- [What needs to be done]: Within the listing below, please copy exactly the lines between the line holding "operation (log 2) -/" and the line holding "rxData := b", inclusive.

- [Data]:
-- ==== Sys2Proof/Machine/Tick.lean ====
section
/-! DEFINITION. One tick around its action (spec/00_scope.md R7): the inputs, the outputs, the arbitration
(spec/60_exceptions.md R224), the reset tick (spec/70_reset_and_hazards.md R250); and the inputs that make an operation run. -/

namespace Sys2Proof.Machine

/-- The inputs of the tick `k` ticks from now: the listed ones first, then the environment's draws (log 1). -/
def State.inputAt (s : State) (k : Nat) : Input :=
  match s.inputs[k]? with
  | some i => i
  | none => Config.environment (s.tick + k)

/-- The output ports during a tick that starts in `s` with inputs `i`, before the tick's action (10_state.md R45): `h_rdata`
and `tx_data` are any value until an action drives them (log 6). -/
def State.portsFor (s : State) (i : Input) : Ports where
  hRdata := Config.openRdata (s.tick + 1)
  rxReady := s.rxReady i
  txWr := false
  txData := Config.openTxData (s.tick + 1)
  txcReady := s.txcReady i
  owOe := s.owOe
  evSuspend := s.owPhase.crit
  irqLineReady := s.inReady
  owBusy := s.owPhase.busy
  owPresent := s.owPresent

/-- The tick begins: its inputs leave the list, it is counted, the ports show the state at its start. -/
def State.begin (s : State) (i : Input) : State :=
  { s with inputs := s.inputs.tail, tick := s.tick + 1, out := s.portsFor i }

/-- A tick with `rst = 1` ends in the reset state (R250), whatever the state before: no access, no event, no load, no sequencer
tick. The model's own fields go on: the parameters are the instance's, the buffers' bytes are drawn anew (log 13). -/
def State.resetTick (s : State) : State :=
  { State.reset with
    params := s.params
    out := s.out
    inputs := s.inputs
    tick := s.tick
    epoch := s.epoch + 1 }

/-- The word of the tick's action (60_exceptions.md R224, in its order): host access, receive event, transmit-complete event,
nothing. -/
def State.select (s : State) (i : Input) : Option OpWord :=
  if i.hReq then some (.host (hostWord i.hWe i.hAddr i.hWdata))
  else if i.rxValid && s.rxOpen then some (.event (eventWord 0b01#2 i.rxData))
  else if i.txcValid && s.txOpen then some (.event (eventWord 0b10#2 0x00#8))
  else none

/-! ## Making the next tick run a given operation (log 2) -/

/-- The inputs of a tick with the host access of a word. -/
def Input.withHostWord (i : Input) (w : HostWord) : Input :=
  { i with rst := false, hReq := true, hWe := HostWord.we w, hAddr := HostWord.addr w, hWdata := HostWord.data w }

/-- The inputs of a tick in which the transceiver offers a byte and the host makes no access. -/
def Input.withByte (i : Input) (b : Byte) : Input :=
  { i with rst := false, hReq := false, rxValid := true, rxData := b }

/-- The inputs of a tick in which the transceiver reports transmit-complete, offers no byte, and the host makes no access. -/
def Input.withReport (i : Input) : Input :=
  { i with rst := false, hReq := false, rxValid := false, txcValid := true }

/-- The inputs of a tick in which the host makes no access and the transceiver offers nothing. -/
def Input.withNothing (i : Input) : Input :=
  { i with rst := false, hReq := false, rxValid := false, txcValid := false }

/-- The inputs of a tick in which the host makes no access, the rest as it is. -/
def Input.withoutAccess (i : Input) : Input := { i with rst := false, hReq := false }

/-- The next tick's inputs replaced. -/
def State.placeInput (s : State) (i : Input) : State := { s with inputs := i :: s.inputs.tail }

/-- Out of the critical section: no event is taken inside one (60_exceptions.md R227). -/
def State.leaveCritical (s : State) : State :=
  if s.owPhase.crit then { s with owPhase := .idle, owCnt := 0 } else s

/-- A state in which a byte is taken when offered (40_transport_receive.md R101). -/
def State.openReceive (s : State) : State :=
  let t := s.leaveCritical
  { t with rxEn := true, inReady := false }

/-- A state in which a report is taken when offered (41_transport_transmit.md R123): a line is being sent; if none is, one
whose last byte, the terminator at the cursor, was just sent (10_state.md R47 INV-3). -/
def State.openTransmit (s : State) : State :=
  let t := s.leaveCritical
  if t.txEn then t
  else { t with outBuf := t.outBuf.put t.outCur.toNat Config.term, txEn := true }

/-- The state whose very next step runs the word: the word as the next tick's inputs, and for an event the state in which
the event occurs. A word of no event kind leaves a tick in which nothing is offered. -/
def State.placeWord (s : State) : OpWord → State
  | .host w => s.placeInput ((s.inputAt 0).withHostWord w)
  | .event w =>
    if EventWord.kind w = 0b01#2 then s.openReceive.placeInput ((s.inputAt 0).withByte (EventWord.data w))
    else if EventWord.kind w = 0b10#2 then s.openTransmit.placeInput (s.inputAt 0).withReport
    else s.placeInput (s.inputAt 0).withNothing

end Sys2Proof.Machine
end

- [Answer box]:
/-! ## Making the next tick run a given operation (log 2) -/

/-- The inputs of a tick with the host access of a word. -/
def Input.withHostWord (i : Input) (w : HostWord) : Input :=
  { i with rst := false, hReq := true, hWe := HostWord.we w, hAddr := HostWord.addr w, hWdata := HostWord.data w }

/-- The inputs of a tick in which the transceiver offers a byte and the host makes no access. -/
def Input.withByte (i : Input) (b : Byte) : Input :=
  { i with rst := false, hReq := false, rxValid := true, rxData := b }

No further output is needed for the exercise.